▶ _What to do_: Set down the material exactly as given, please, from its first line through the line that includes "refine ⟨?overload, fun".

▶ _Given information_:
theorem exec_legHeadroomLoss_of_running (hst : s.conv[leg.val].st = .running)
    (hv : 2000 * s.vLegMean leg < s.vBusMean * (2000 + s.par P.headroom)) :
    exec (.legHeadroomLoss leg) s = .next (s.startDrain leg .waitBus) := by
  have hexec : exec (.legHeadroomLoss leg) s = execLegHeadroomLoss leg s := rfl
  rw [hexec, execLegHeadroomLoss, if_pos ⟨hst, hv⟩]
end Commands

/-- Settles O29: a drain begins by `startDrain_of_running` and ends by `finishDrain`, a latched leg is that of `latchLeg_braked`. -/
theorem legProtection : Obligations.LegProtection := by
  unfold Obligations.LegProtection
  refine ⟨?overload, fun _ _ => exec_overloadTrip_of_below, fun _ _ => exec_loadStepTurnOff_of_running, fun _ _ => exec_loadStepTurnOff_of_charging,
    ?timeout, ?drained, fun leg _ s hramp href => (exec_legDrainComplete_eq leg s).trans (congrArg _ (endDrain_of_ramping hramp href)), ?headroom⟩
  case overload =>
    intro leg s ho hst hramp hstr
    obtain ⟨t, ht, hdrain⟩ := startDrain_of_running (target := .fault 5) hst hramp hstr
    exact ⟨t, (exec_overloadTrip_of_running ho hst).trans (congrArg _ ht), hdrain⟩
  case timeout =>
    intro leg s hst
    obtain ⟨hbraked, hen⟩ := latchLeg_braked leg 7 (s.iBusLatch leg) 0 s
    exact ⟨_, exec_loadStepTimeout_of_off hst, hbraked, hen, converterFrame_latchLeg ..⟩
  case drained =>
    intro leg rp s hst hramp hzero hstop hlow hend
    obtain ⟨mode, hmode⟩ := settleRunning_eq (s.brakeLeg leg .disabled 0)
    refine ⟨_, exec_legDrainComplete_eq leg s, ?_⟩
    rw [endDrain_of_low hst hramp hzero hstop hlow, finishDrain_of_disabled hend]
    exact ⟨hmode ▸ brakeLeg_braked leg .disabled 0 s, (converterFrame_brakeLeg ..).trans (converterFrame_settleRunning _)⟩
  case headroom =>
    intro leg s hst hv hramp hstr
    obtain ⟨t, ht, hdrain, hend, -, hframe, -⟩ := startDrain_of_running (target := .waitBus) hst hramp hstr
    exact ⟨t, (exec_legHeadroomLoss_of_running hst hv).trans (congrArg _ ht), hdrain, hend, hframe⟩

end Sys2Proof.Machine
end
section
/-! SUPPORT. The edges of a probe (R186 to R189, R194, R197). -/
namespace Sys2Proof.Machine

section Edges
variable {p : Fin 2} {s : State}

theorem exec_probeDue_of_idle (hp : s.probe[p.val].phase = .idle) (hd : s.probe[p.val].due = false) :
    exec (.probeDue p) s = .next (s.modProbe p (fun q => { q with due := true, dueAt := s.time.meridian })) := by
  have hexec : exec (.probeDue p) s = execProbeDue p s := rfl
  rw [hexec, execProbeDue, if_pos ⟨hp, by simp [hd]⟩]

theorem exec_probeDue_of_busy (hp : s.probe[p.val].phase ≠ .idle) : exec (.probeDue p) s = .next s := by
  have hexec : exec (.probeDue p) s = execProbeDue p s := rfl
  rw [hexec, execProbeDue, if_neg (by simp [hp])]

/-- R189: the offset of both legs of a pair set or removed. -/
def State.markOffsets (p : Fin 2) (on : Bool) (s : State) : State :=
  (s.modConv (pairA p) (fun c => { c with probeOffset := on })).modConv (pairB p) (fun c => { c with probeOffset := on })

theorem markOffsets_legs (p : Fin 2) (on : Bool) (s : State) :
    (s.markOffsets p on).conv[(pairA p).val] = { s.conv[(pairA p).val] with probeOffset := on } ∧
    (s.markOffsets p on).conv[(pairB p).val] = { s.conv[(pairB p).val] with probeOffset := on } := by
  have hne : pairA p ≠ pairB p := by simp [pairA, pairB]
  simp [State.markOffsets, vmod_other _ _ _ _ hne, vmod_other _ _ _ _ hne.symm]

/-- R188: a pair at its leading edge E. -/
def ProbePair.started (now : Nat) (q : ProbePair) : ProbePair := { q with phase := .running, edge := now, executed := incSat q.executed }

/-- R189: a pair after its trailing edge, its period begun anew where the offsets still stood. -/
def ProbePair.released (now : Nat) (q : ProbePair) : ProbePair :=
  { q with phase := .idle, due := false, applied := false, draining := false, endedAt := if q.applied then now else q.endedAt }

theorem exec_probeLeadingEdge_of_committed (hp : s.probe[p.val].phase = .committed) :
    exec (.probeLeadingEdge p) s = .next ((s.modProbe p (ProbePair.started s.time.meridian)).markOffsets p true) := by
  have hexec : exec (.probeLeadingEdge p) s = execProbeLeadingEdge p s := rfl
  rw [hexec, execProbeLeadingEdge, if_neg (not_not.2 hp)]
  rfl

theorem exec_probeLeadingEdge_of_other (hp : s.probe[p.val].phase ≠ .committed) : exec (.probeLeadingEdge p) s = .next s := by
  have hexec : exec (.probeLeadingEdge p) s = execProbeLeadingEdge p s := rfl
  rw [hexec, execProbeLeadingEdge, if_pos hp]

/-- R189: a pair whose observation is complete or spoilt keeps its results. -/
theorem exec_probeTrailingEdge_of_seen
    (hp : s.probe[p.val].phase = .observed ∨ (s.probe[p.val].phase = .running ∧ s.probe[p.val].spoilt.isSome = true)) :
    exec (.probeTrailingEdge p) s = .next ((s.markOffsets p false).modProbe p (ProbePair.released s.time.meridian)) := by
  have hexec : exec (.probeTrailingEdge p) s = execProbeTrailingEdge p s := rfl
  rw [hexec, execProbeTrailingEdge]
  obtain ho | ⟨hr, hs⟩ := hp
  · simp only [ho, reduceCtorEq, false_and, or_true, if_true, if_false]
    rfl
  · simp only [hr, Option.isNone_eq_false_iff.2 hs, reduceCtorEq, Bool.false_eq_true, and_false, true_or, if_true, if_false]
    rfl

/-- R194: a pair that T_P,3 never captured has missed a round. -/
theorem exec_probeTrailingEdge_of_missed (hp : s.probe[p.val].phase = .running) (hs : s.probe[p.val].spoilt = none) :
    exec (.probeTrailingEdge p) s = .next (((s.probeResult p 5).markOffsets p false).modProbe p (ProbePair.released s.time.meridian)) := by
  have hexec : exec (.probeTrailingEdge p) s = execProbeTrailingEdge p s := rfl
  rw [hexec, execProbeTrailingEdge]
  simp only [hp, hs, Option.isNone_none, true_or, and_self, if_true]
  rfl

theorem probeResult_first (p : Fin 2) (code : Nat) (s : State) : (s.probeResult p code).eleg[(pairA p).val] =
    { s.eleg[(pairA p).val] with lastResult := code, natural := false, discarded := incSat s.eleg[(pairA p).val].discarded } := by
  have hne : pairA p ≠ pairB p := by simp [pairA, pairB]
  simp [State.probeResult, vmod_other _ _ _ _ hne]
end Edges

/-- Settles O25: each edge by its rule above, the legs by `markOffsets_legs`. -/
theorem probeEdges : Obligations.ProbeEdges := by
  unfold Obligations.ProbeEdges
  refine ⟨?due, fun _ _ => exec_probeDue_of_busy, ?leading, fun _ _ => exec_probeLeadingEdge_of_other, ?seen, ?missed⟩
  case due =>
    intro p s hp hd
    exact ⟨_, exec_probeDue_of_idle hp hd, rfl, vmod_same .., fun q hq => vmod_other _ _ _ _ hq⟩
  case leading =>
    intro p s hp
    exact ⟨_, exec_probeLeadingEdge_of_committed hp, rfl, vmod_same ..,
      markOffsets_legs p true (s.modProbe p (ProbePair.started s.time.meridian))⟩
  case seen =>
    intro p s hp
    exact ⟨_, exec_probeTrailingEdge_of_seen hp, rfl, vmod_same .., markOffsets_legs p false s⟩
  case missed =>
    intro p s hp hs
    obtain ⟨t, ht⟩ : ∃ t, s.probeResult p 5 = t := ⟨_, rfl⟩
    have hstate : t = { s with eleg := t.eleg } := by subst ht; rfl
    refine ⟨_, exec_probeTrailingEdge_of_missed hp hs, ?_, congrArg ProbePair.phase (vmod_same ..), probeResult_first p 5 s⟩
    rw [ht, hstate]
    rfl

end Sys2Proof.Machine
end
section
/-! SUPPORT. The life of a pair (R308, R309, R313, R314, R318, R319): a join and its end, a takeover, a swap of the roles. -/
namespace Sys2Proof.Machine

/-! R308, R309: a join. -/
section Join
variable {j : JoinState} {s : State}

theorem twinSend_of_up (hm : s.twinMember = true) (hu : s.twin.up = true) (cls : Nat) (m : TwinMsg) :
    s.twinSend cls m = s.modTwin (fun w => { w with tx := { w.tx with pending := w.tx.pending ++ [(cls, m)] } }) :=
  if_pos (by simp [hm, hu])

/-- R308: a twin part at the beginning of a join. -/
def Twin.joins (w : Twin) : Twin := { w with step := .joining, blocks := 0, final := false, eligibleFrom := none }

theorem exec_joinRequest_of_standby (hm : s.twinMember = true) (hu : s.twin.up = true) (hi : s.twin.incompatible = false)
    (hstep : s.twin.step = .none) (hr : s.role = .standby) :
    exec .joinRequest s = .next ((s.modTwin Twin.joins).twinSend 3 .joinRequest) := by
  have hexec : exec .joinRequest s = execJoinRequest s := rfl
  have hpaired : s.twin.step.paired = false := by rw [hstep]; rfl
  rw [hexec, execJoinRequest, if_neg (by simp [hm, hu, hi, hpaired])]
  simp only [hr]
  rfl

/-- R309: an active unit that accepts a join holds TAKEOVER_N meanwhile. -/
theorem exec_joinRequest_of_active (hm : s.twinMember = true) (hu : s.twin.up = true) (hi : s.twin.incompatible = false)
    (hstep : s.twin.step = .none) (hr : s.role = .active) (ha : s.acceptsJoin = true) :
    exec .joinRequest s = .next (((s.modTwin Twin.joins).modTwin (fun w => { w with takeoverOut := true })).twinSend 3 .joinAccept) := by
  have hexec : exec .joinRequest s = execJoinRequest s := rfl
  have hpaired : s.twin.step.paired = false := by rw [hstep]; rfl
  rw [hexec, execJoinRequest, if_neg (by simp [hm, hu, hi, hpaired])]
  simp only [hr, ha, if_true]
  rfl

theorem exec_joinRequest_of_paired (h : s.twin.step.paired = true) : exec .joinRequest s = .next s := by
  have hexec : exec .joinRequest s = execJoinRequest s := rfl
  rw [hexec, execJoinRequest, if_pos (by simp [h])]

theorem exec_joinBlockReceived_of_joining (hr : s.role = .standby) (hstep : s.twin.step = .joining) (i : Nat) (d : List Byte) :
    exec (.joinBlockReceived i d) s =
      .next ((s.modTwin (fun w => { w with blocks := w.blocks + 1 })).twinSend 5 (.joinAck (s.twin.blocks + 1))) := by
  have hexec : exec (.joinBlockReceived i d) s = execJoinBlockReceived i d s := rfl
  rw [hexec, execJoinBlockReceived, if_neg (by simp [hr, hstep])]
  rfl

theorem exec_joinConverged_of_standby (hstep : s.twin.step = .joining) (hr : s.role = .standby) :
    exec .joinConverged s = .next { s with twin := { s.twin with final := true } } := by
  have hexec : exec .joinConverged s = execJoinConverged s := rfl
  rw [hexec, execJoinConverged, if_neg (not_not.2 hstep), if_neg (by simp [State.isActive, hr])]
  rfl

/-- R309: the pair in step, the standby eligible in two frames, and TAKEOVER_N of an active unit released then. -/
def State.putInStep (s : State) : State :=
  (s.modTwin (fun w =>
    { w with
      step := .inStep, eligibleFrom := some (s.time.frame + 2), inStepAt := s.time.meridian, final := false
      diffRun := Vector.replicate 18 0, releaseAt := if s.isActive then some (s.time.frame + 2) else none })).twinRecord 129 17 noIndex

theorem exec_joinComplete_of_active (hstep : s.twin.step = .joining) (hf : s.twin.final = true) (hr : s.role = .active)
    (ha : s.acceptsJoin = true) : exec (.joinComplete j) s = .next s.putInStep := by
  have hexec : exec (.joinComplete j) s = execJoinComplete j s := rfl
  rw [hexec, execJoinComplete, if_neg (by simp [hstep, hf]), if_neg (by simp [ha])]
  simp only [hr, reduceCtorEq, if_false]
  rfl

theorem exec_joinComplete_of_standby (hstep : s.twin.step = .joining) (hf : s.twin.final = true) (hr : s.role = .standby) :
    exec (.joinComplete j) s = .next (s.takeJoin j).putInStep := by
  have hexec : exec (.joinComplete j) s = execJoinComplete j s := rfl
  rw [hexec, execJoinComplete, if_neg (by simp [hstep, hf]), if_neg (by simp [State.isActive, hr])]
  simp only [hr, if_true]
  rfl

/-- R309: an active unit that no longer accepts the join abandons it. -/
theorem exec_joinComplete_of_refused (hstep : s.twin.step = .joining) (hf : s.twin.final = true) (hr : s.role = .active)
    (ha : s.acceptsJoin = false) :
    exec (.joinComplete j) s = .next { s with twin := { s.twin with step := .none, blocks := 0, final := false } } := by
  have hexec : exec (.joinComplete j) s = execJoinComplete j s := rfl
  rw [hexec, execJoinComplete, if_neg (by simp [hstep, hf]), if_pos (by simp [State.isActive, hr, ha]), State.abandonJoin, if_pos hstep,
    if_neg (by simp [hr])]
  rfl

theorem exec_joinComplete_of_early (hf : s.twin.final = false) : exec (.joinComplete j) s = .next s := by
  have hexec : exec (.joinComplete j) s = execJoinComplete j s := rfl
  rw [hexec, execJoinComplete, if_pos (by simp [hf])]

▶ _Exercise answer_:
theorem exec_legHeadroomLoss_of_running (hst : s.conv[leg.val].st = .running)
    (hv : 2000 * s.vLegMean leg < s.vBusMean * (2000 + s.par P.headroom)) :
    exec (.legHeadroomLoss leg) s = .next (s.startDrain leg .waitBus) := by
  have hexec : exec (.legHeadroomLoss leg) s = execLegHeadroomLoss leg s := rfl
  rw [hexec, execLegHeadroomLoss, if_pos ⟨hst, hv⟩]
end Commands

/-- Settles O29: a drain begins by `startDrain_of_running` and ends by `finishDrain`, a latched leg is that of `latchLeg_braked`. -/
theorem legProtection : Obligations.LegProtection := by
  unfold Obligations.LegProtection
  refine ⟨?overload, fun _ _ => exec_overloadTrip_of_below, fun _ _ => exec_loadStepTurnOff_of_running, fun _ _ => exec_loadStepTurnOff_of_charging,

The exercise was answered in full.